PROBLEM DESCRIPTION -
Report how many lines below contain the word "after", giving the number and no other words.
[[ RECORDS PROVIDED open ]]
/-- The corrected current (R25, R26): the raw current less the offset in force, saturated, and on a one-way section not
below 0. -/
def Section.corrected (x : Section) (p : SectionParams) (raw : Int) : Int :=
  let offset := if x.meas.offsetValid then x.meas.offset else 0
  let i := max (-32767) (min 32767 (max (-32767) raw - offset))
  if p.bidirectional = false ∧ i < 0 then 0 else i

/-- The average of a current window (R27). -/
def average (window : List Int) : Int := window.sum.tdiv 8

/-- The heat after a sample (R43). -/
def Section.heated (x : Section) (p : SectionParams) (iAvg : Int) : Nat :=
  let q := min 65535 (iAvg.natAbs ^ 2 * 128 / p.contAmps ^ 2)
  min 4294967295 (x.acc.heat - x.acc.heat / 2 ^ p.tauShift + q)

/-- The accumulators of a good sample (R37 to R40, R46): energy with the power of corrected current and voltage, the count,
the peak, and the overflow flag, which a first saturation sets. -/
def Books.sampled (b : Books) (seq : Nat) (i : Int) (voltage : Nat) : Books :=
  let energy := if b.energy.natAbs = 9223372036854775807 then b.energy
    else max (-9223372036854775807) (min 9223372036854775807 (b.energy + i * voltage))
  let count := min 4294967295 (b.count + 1)
  let newPeak : Bool := b.peakSeq.isNone || b.peak < i.natAbs
  { b with
    energy := energy, count := count
    overflow := b.overflow || energy.natAbs == 9223372036854775807 || count == 4294967295
    peak := if newPeak then i.natAbs else b.peak
    peakSeq := if newPeak then some seq else b.peakSeq }

/-- The notice of a first saturation (R39): the books before it and after it. -/
def overflowNotices (b b' : Books) (seq : Nat) : List NoticeData :=
  if b'.overflow && !b.overflow then
    [.accumOverflow (b'.energy.natAbs == 9223372036854775807) (b'.count == 4294967295) seq]
  else []

/-- The derate flag judged against a new heat (R45): set at the derate level, cleared one level below it. -/
def Section.derated (x : Section) (p : SectionParams) (heat : Nat) : Bool :=
  if x.acc.derate then (p.derateLevel - 1) * 2 ^ (p.tauShift + 3) ≤ heat
  else p.derateLevel * 2 ^ (p.tauShift + 3) ≤ heat

/-- A section in a reclose wait whose holder list is empty, at a new heat that allows it to leave: the derate clears, or a
heat watch is answered (R45, R99). -/
abbrev Section.waitEnds (x : Section) (p : SectionParams) (heat : Nat) : Prop :=
  x.seq.state = .tripped ∧ x.seq.reclosePending = true ∧ x.adm.holders = [] ∧
  heat < (p.derateLevel - 1) * 2 ^ (p.tauShift + 3) ∧ (x.acc.derate = true ∨ x.acc.heatWatch = true)

/-- What a breaker failure makes of its section (R88): LOCKOUT with the expectation OPEN, the sequence and its timers
stopped, a heat watch withdrawn, and the units told; the breaker timer as the failure leaves it. -/
def Section.failed (x : Section) (timer : Timer) : Section :=
  { x with
    seq := { x.seq with
      state := .lockout, expectation := .opened, testTimer := none, recloseTimer := none, stableTimer := none
      reclosePending := false, heatRequired := false, breakerTimer := timer }
    acc := { x.acc with heatWatch := false }
    prot := { x.prot with view := .lockout, undervolt := x.prot.undervolt && x.seq.state != .live }
    adm := { x.adm with view := .lockout, bEff := 0 } }

/-- A section in CLOSING that becomes LIVE, before the pass of its entry, which sets the stall mark anew (R94, R132, R135,
R148). -/
def Section.live (x : Section) (p : SectionParams) : Section :=
  { x with
    seq := { x.seq with state := .live, breakerTimer := none, stableTimer := some p.stableMs }
    prot := { x.prot with view := .live }
    adm := { x.adm with
      view := .live, stall := false
      bEff := if x.acc.derate then p.limitAmps * p.derateShare / 8 else p.limitAmps } }

/-- From `s` every holder of section `k` is revoked with reason TRIP and its breaker commanded open; beside the trucks and
the priority lane `u` is `t` (R84, R149). -/
structure Revoked (k : Sec) (p : SectionParams) (s t u : State) : Prop where
  rest : u = { t with table := { t.table with trucks := u.table.trucks }
                      ring := { t.ring with priority := u.ring.priority } }
  opened : PriorityFrame.command k p.frontendAddr .openCmd ∈ u.ring.priority
  lowered : Lowered (s.sec k).adm.holders .trip s u
  sent : LowersSent (s.sec k).adm.holders .trip s u

/-- One way in which a truck is let go (R114, R123 to R125): the command, when it comes, the state in which it is taken,
what it notes in the record of a truck that cannot go at once, the reason such a truck is lowered for, and the answer. -/
structure LetGo where
  command : Instr
  due : Prop
  taken : State
  noted : Truck → Truck
  reason : LowerReason
  answered : State → State

/-- DEPART, SILENCE_TIMER_EXPIRY, EVICT_TRUCK and REMOVE_FLEET for the truck with record `r`. A mark of EVICT is not
replaced by DEPART (R123, R125). -/
def letGos (s : State) (k : Sec) (req : Req) (r : Truck) : List LetGo :=
  let gone : Mark := if r.mark = .evict then .evict else .depart
  let dep := Instr.depart k (toBe 2 r.id)
  let claimed (c : Instr) : State := { (take c s) with ring := { s.ring with claimed := s.ring.claimed + 1 } }
  let removed : State := { claimed (.removeFleet req) with
    table := { s.table with fleet := s.table.fleet.filter fun e => e.id ≠ r.id } }
  let answered (kind : Byte) (u : State) : State :=
    { u with ring := { u.ring with claimed := u.ring.claimed - 1 } }.withReply kind req .ok 0 .empty
  [{ command := dep, due := True, taken := take dep s, reason := .depart, answered := id
     noted := fun x => { x with silence := some s.ramp.silenceMs, mark := gone } },
   { command := .silenceTimerExpiry r.id, due := r.silence ≠ none, taken := s, reason := .depart, answered := id
     noted := fun x => { x with silence := none, mark := gone } },
   { command := .evictTruck req, due := s.noRestart, taken := claimed (.evictTruck req)
     reason := .evict, noted := fun x => { x with mark := .evict }, answered := answered 0x5A },
   { command := .removeFleet req, due := s.noRestart ∧ 1 ≤ r.id ∧ r.id ≤ 65534 ∧ ∃ e ∈ s.table.fleet, e.id = r.id
     taken := removed, reason := .evict, noted := fun x => { x with mark := .evict }
     answered := answered 0x4A }]

/-- A state in which a section may be energised (R57). -/
abbrev energisedState (st : SecState) : Prop := st = .testing ∨ st = .closing ∨ st = .live ∨ st = .draining ∨ st = .maint

/-! ## Trucks in HANDOVER (R146 to R152) -/

/-- The handover of truck `i` has come to nothing: its entry is gone, it is LOWERING with its LOWER waiting for the reader of
its section, and it still holds its reservation on section `k` (R144). -/
structure CrossingLowered (s : State) (i : Nat) (x : Truck) (k : Sec) (q : SectionParams) (reason : LowerReason)
    (t : State) : Prop where
  record : t.truck i = some (x.lowered reason (s.classOf x).lowerMs)
  gone : ∀ m, ∀ e ∈ (t.sec m).adm.queue, e.truck ≠ i
  holder : i ∈ (t.sec k).adm.holders
  sent : PriorityFrame.lower i q.readerAddr reason ∈ t.ring.priority

/-- One event at a section that ends what its holders hold: the command, when it does so, and the reason it gives them. -/
structure SectionEnd where
  command : Instr
  due : Prop
  reason : LowerReason

/-- The trip, the breaker failure at the expiry of the breaker timer, and the drain of a section (R88, R96, R102, R149,
R150). -/
def sectionEnds (s : State) (k : Sec) (req : Req) (r : TripRequest) : List SectionEnd :=
  let q := (s.sec k).seq
  [{ command := .tripRequest k r, due := energisedState q.state, reason := .trip },
   { command := .breakerTimerExpiry k, due := q.breakerTimer ≠ none ∧ q.lastFeedback ≠ q.expectation, reason := .trip },
   { command := .deenergize req, reason := .drain
     due := s.noRestart ∧ req.broadcast = false ∧ req.payload = [BitVec.ofNat 8 k.val] ∧ s.roomFor 1 ∧ q.state = .live }]

/-! ## Activation (R8 to R12, R79, R132, R152) -/

/-- The holders that a limit revocation counts (R152). -/
def State.counted (s : State) (holders : List Nat) : Nat :=
  ((holders.filter fun t => s.pantoOf t ≠ some .lowering).map s.reservedOf).sum

/-- The activation changes limit_amps or derate_share, as one without an active copy does (R8, R11). -/
def Section.relimited (x : Section) (new : SectionParams) : Bool :=
  x.copies.active.all fun o => o.limitAmps != new.limitAmps || o.derateShare != new.derateShare

/-- The effective budget after the activation: computed anew where limit_amps or derate_share changes (R11, R132). -/
def Section.rebudgeted (x : Section) (new : SectionParams) : Nat :=
  if x.relimited new = false then x.adm.bEff
  else if x.adm.view ≠ .live ∨ x.prot.undervolt = true then 0
  else if x.acc.derate then new.limitAmps * new.derateShare / 8 else new.limitAmps

/-- What an activation makes of its section: the active copy becomes the prior copy; the watchdog starts or stops with
`enabled`; a changed frontend_addr makes the offset 0 and invalid and last_seq none; a sustained counter at or above a
changed sustain_samples becomes one less than it; and the budget follows a changed limit or share (R9 to R12, R79, R132). -/
def Section.activated (x : Section) (new : SectionParams) : Section :=
  let old := x.copies.active
  let on : Bool := new.enabled && !old.any (·.enabled)
  let ended : Bool := !new.enabled && old.any (·.enabled)
  let moved : Bool := old.all fun o => o.frontendAddr != new.frontendAddr
  let resumed : Bool := old.all fun o => o.sustainSamples != new.sustainSamples
  { x with
    copies := { pending := some new, active := some new, prior := old }
    meas := { x.meas with
      watchdog := if on then some new.measMs else if ended then none else x.meas.watchdog
      cal := if ended || moved then none else x.meas.cal
      offset := if moved then 0 else x.meas.offset
      offsetValid := if moved then false else x.meas.offsetValid
      lastSeq := if moved then none else x.meas.lastSeq }
    prot := { x.prot with sustained :=
      if resumed && decide (new.sustainSamples ≤ x.prot.sustained) then new.sustainSamples - 1 else x.prot.sustained }
    adm := { x.adm with bEff := x.rebudgeted new } }

/-- One section at a capture's activation: nothing is done where nothing waits or the section is held. Otherwise it is
activated; where a changed limit or share no longer covers the holders not in LOWERING, the newest of them are lowered; and
where the budget rises a pass runs on the queue (R8, R11, R132, R152). -/
def State.activated (s : State) (k : Sec) : State :=
  let x := s.sec k
  match x.copies.pending with
  | none => s
  | some new =>
    if x.copies.active = some new ∨ s.holdsBack k = true then s
    else
      let moved := s.modSec k fun x => x.activated new
      let spared := if x.relimited new = true ∧ new.limitAmps < s.counted x.adm.holders then
        lowerAll (moved.overLimit k new.limitAmps) .limit moved else moved
      if x.adm.bEff < x.rebudgeted new then runPass k spared else spared

/-- The first `n` sections, in ascending order, are taken one after another at a capture's activation (R8). -/
def State.activatedTo (s : State) (n : Nat) : State :=
  (([0, 1, 2, 3, 4, 5, 6, 7] : List Sec).take n).foldl State.activated s

end Sys2Proof.Machine
end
[[ RECORDS PROVIDED closed ]]
EXPECTED OUTPUT -
4